I am thinking of starting to take the solgar whey protein powder as I know a lot of people on here are taking it, but I was just wondering if anyone has researched whether it is ok or not? 
I had a look on the www.solgar website and I think it says that it contains soy derivatives and I have read in a few places that you should avoid soy/soy protein. I think it also cotains phenylalanine which I dont think is good either. Also I saw a post on here when I did a search and the lady was saying that in the zita west book it tells you not to have whey protein. 

Beckers x


----------



## EarthAngel77 (Jun 16, 2006)

Hi Beckers,

I have been seeing a nutritionist to help get me in the best of health for my IVF which I should hopefully be starting in the next month or two.  One of my main issues was my blood sugar and getting enough protein into my diet as I'm vegetarian.

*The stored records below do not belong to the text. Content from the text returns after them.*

/-- `TKEXP` is at least 1 (R238). -/
theorem writeTkexp_eq (v : Word) :
    (if bits v.toNat 31 0 = 0 then 1 else v &&& 0xFFFFFFFF) = BitVec.ofNat 64 (max (v.toNat % 2 ^ 32) 1) := by
  have hmask : v &&& 0xFFFFFFFF = BitVec.ofNat 64 (v.toNat % 2 ^ 32) := and_lowMask v 32 (by omega)
  have hbits : bits v.toNat 31 0 = v.toNat % 2 ^ 32 := by simp [bits]
  rw [hmask, hbits]
  by_cases hzero : v.toNat % 2 ^ 32 = 0
  · rw [if_pos hzero, hzero]
    rfl
  · rw [if_neg hzero, Nat.max_eq_left (by omega)]

/-! ### Which writes act -/

theorem csrWritable_both (l : Level) : ∀ a ∈ [0x013, 0x020, 0x021, 0x022, 0x030, 0x060, 0x061], csrWritable l a = true := by
  cases l <;> decide

theorem csrWritable_atK : ∀ a ∈ [0x000, 0x001, 0x012, 0x031, 0x032, 0x033, 0x034, 0x035, 0x036],
    csrWritable .k a = true ∧ csrWritable .t a = false := by
  decide

/-- The registers that no level writes (R103). -/
theorem csrWritable_never (l : Level) (a : Nat) (ha : a ∈ [0x010, 0x011, 0x040, 0x041, 0x042, 0x043, 0x044, 0x050, 0x051, 0x062]
    ∨ (0x070 ≤ a ∧ a ≤ 0x077) ∨ (0x100 ≤ a ∧ a ≤ 0x11F)) : csrWritable l a = false := by
  simp only [List.mem_cons, List.not_mem_nil, or_false] at ha
  cases l <;> simp only [csrWritable, Bool.or_eq_false_iff, Bool.and_eq_false_iff, beq_eq_false_iff_ne, decide_eq_false_iff_not] <;>
    omega

theorem Hart.writeCsr_of_not_writable (h : Hart) (a : Nat) (v w : Word) (hw : csrWritable h.level a = false) :
    h.writeCsr a v w = h := by
  rw [Hart.writeCsr, hw]
  rfl

/-! ### Settling -/

/-- The registers that both levels write. -/
theorem Hart.writeCsr_both (h : Hart) (v w : Word) :
    h.writeCsr 0x013 v w = { h with classmap := BitVec.ofNat 64 (v.toNat % 2 ^ 16) }
      ∧ h.writeCsr 0x020 v w = { h with seed := BitVec.ofNat 64 (v.toNat % 2 ^ 32) }
      ∧ h.writeCsr 0x021 v w = { h with stripbase := v }
      ∧ h.writeCsr 0x022 v w
        = { h with rmode := if v.toNat % 8 ≤ 4 then BitVec.ofNat 64 (v.toNat % 8) else h.rmode }
      ∧ h.writeCsr 0x060 v w = { h with tkexp := BitVec.ofNat 64 (max (v.toNat % 2 ^ 32) 1) }
      ∧ h.writeCsr 0x061 v w = { h with clwin := BitVec.ofNat 64 (max (v.toNat % 2 ^ 16) 1024) } := by
  have hact := csrWritable_both h.level
  and_intros
  · rw [Hart.writeCsr, hact 0x013 (by decide)]
    exact congrArg (fun x => { h with classmap := x }) (and_lowMask v 16 (by omega))
  · rw [Hart.writeCsr, hact 0x020 (by decide)]
    exact congrArg (fun x => { h with seed := x }) (and_lowMask v 32 (by omega))
  · rw [Hart.writeCsr, hact 0x021 (by decide)]
    rfl
  · rw [Hart.writeCsr, hact 0x022 (by decide)]
    exact congrArg (fun x => { h with rmode := x }) (writeRmode_eq v h.rmode)
  · rw [Hart.writeCsr, hact 0x060 (by decide)]
    exact congrArg (fun x => { h with tkexp := x }) (writeTkexp_eq v)
  · have hclwin : BitVec.ofNat 64 (max (bits v.toNat 15 0) 1024) = BitVec.ofNat 64 (max (v.toNat % 2 ^ 16) 1024) := by
      simp [bits]
    rw [Hart.writeCsr, hact 0x061 (by decide)]
    exact congrArg (fun x => { h with clwin := x }) hclwin

/-- The registers that level K alone writes. -/
theorem Hart.writeCsr_atK (h : Hart) (v w : Word) (hk : h.level = .k) :
    let n := v.toNat
    h.writeCsr 0x000 v w = { h with vl := BitVec.ofNat 64 (n / 2 ^ 14 % 4 * 2 ^ 14
        + min (n % 2 ^ 14) (h.lanes * 2048 / (8 * 2 ^ (n / 2 ^ 14 % 4))) % 2 ^ 14) }
      ∧ h.writeCsr 0x001 v w = { h with
        vstart := if n % 2 ^ 14 < h.lanes * 2048 / (8 * 2 ^ h.vw) then BitVec.ofNat 64 (n % 2 ^ 14) else 0 }
      ∧ h.writeCsr 0x012 v w = { h with ur := h.ur && !w.getLsbD 0 }
      ∧ h.writeCsr 0x031 v w = { h with pfxstate := BitVec.ofNat 64 (n % 2 ^ 26) }
      ∧ h.writeCsr 0x032 v w = { h with cause := BitVec.ofNat 64 (n / 2 ^ 63 * 2 ^ 63 + n % 2 ^ 8) }
      ∧ h.writeCsr 0x033 v w = { h with epc := BitVec.ofNat 64 (n / 4 * 4) }
      ∧ h.writeCsr 0x034 v w = { h with tval := v }
      ∧ h.writeCsr 0x035 v w = { h with tvec := BitVec.ofNat 64 (n / 4 * 4) }
      ∧ h.writeCsr 0x036 v w = { h with stripfault := v } := by
  have hact : ∀ a ∈ [0x000, 0x001, 0x012, 0x031, 0x032, 0x033, 0x034, 0x035, 0x036], csrWritable h.level a = true :=
    fun a ha => hk ▸ (csrWritable_atK a ha).1
  and_intros
  · rw [Hart.writeCsr, hact 0x000 (by decide)]
    exact congrArg (fun x => { h with vl := x }) (h.writeVl_eq v)
  · rw [Hart.writeCsr, hact 0x001 (by decide)]
    exact congrArg (fun x => { h with vstart := x }) (h.writeVstart_eq v)
  · rw [Hart.writeCsr, hact 0x012 (by decide)]
    rfl
  · rw [Hart.writeCsr, hact 0x031 (by decide)]
    exact congrArg (fun x => { h with pfxstate := x }) (and_lowMask v 26 (by omega))
  · rw [Hart.writeCsr, hact 0x032 (by decide)]
    exact congrArg (fun x => { h with cause := x }) (and_causeMask v)
  · rw [Hart.writeCsr, hact 0x033 (by decide)]
    exact congrArg (fun x => { h with epc := x }) (and_not_three v)
  · rw [Hart.writeCsr, hact 0x034 (by decide)]
    rfl
  · rw [Hart.writeCsr, hact 0x035 (by decide)]
    exact congrArg (fun x => { h with tvec := x }) (and_not_three v)
  · rw [Hart.writeCsr, hact 0x036 (by decide)]
    rfl

theorem stateRegisterWritesByRegister : Sys2Proof.Says.StateRegisterWritesByRegister := by
  intro h v w n word
  refine ⟨h.writeCsr_both v w, h.writeCsr_atK v w, fun ht a ha => ?_, fun a ha => ?_⟩
  · exact h.writeCsr_of_not_writable a v w (ht ▸ (csrWritable_atK a ha).2)
  · exact h.writeCsr_of_not_writable a v w (csrWritable_never h.level a ha)

/-! ### `STATUS` -/

/-- A write of `STATUS` replaces bit `k` at the level. -/
abbrev statusTakes (l : Level) (k : Nat) : Prop := k < 5 ∨ k = 9 ∨ l = .k ∧ (k = 15 ∨ k = 12 ∨ k = 11 ∨ k = 10)

theorem getLsbD_statusMask (l : Level) : ∀ k < 64, (statusMask l).getLsbD k = decide (statusTakes l k) := by
  cases l <;> decide

/-- The bits of a word where those of a mask are replaced. -/
theorem getLsbD_masked (a v m : Word) (k : Nat) (hk : k < 64) :
    ((a &&& ~~~m) ||| (v &&& m)).getLsbD k = if m.getLsbD k then v.getLsbD k else a.getLsbD k := by
  rw [BitVec.getLsbD_or, BitVec.getLsbD_and, BitVec.getLsbD_and, BitVec.getLsbD_not, decide_eq_true hk]
  cases m.getLsbD k <;> simp

/-- The bits of `STATUS` after a write: the mask's from the value, SFV cleared by a written 1 at level K, the rest kept. -/
theorem Hart.getLsbD_writeStatus (h : Hart) (v w : Word) (k : Nat) (hk : k < 64) :
    (h.writeStatus v w).getLsbD k =
      if (h.level = .k ∧ w.getLsbD 14) ∧ k = 14 then false
      else if statusTakes h.level k then v.getLsbD k
      else h.status.getLsbD k := by
  have hmasked := getLsbD_masked h.status v (statusMask h.level) k hk
  simp only [getLsbD_statusMask h.level k hk, decide_eq_true_eq] at hmasked
  simp only [Hart.writeStatus, Bool.and_eq_true, beq_iff_eq]
  by_cases hclear : h.level = .k ∧ w.getLsbD 14 = true
  · have hfield : (14 ≤ k ∧ k < 14 + 1) ↔ k = 14 := by omega
    rw [if_pos hclear, getLsbD_setBits _ _ _ _ _ hk, hmasked]
    simp only [hfield, hclear, true_and, Nat.zero_testBit]
  · have hkept : ¬((h.level = .k ∧ w.getLsbD 14 = true) ∧ k = 14) := fun hc => hclear hc.1
    rw [if_neg hclear, if_neg hkept, hmasked]

theorem statusWritesByLevel : Sys2Proof.Says.StatusWritesByLevel := by
  intro h v w k
  have hwrite : h.writeCsr 0x030 v w = { h with status := h.writeStatus v w } := by
    rw [Hart.writeCsr, csrWritable_both h.level 0x030 (by decide)]
    rfl
  rw [hwrite]
  refine ⟨rfl, (h.getLsbD_writeStatus v w k k.isLt).trans ?_⟩
  obtain ⟨k, hk⟩ := k
  simp only [Fin.ext_iff, statusTakes, Fin.coe_ofNat_eq_mod, Nat.reduceMod]
  by_cases hlow : k < 5 ∨ k = 9
  · have hne : k ≠ 14 := by omega
    rw [if_neg fun hc => hne hc.2, if_pos hlow, if_pos (by tauto)]
  · by_cases hfield : h.level = .k ∧ (k = 15 ∨ k = 12 ∨ k = 11 ∨ k = 10)
    · have hne : k ≠ 14 := by omega
      rw [if_neg fun hc => hne hc.2, if_neg hlow, if_pos hfield, if_pos (by tauto)]
    · rw [if_neg hlow, if_neg hfield, if_neg (c := _ ∨ _) (by tauto)]
      by_cases hsfv : h.level = .k ∧ k = 14
      · obtain ⟨hlevel, rfl⟩ := hsfv
        cases w.getLsbD 14 <;> simp [hlevel]
      · rw [if_neg hsfv, if_neg (by tauto)]

/-- Settles O31, register by register (`Hart.writeCsr_both`, `Hart.writeCsr_atK`) and bit by bit of `STATUS`
(`Hart.getLsbD_writeStatus`). -/
theorem stateRegisterWrites : Obligations.StateRegisterWrites := ⟨stateRegisterWritesByRegister, statusWritesByLevel⟩

end Sys2Proof.Machine
end

section
/-! PROOFS of the entry to level K (R64, R207, R214, R221). `entered_raiseWith` says it once for every exception taken. -/

namespace Sys2Proof.Machine

/-! ### `STATUS` -/

theorem Hart.getLsbD_setSt_status (h : Hart) (p : Nat) (b : Bool) (k : Nat) (hk : k < 64) :
    (h.setSt p b).status.getLsbD k = if k = p then b else h.status.getLsbD k := by
  have hfield : (p ≤ k ∧ k < p + 1) ↔ k = p := by omega
  simp only [Hart.setSt, getLsbD_setBits _ _ _ _ _ hk, hfield]
  split
  · subst k
    rw [Nat.sub_self]
    cases b <;> rfl
  · rfl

My nutritionist has given me 2 plans, one to start now to prepare me for IVF and the other to start when I'm on the IVF.  She told me to have smoothies in the morning with New Chapter Berry Green mix and Solgar Whey Protein, plus some other supplements.  When I start the IVF I have to stop the Berry Green due to the herbal content and some of my supplements, but I'm not sure if she wants me to stop the Whey as well.  I'll contact my nutritionist to find out and will let you know what she say's.  I know that some Soy is not good when on IVF but others is ok.  I was told to especially avoid Soy Milk, but stuff like Cauldron marinated Tofu was ok.  I'll get this confirmed and get back to you.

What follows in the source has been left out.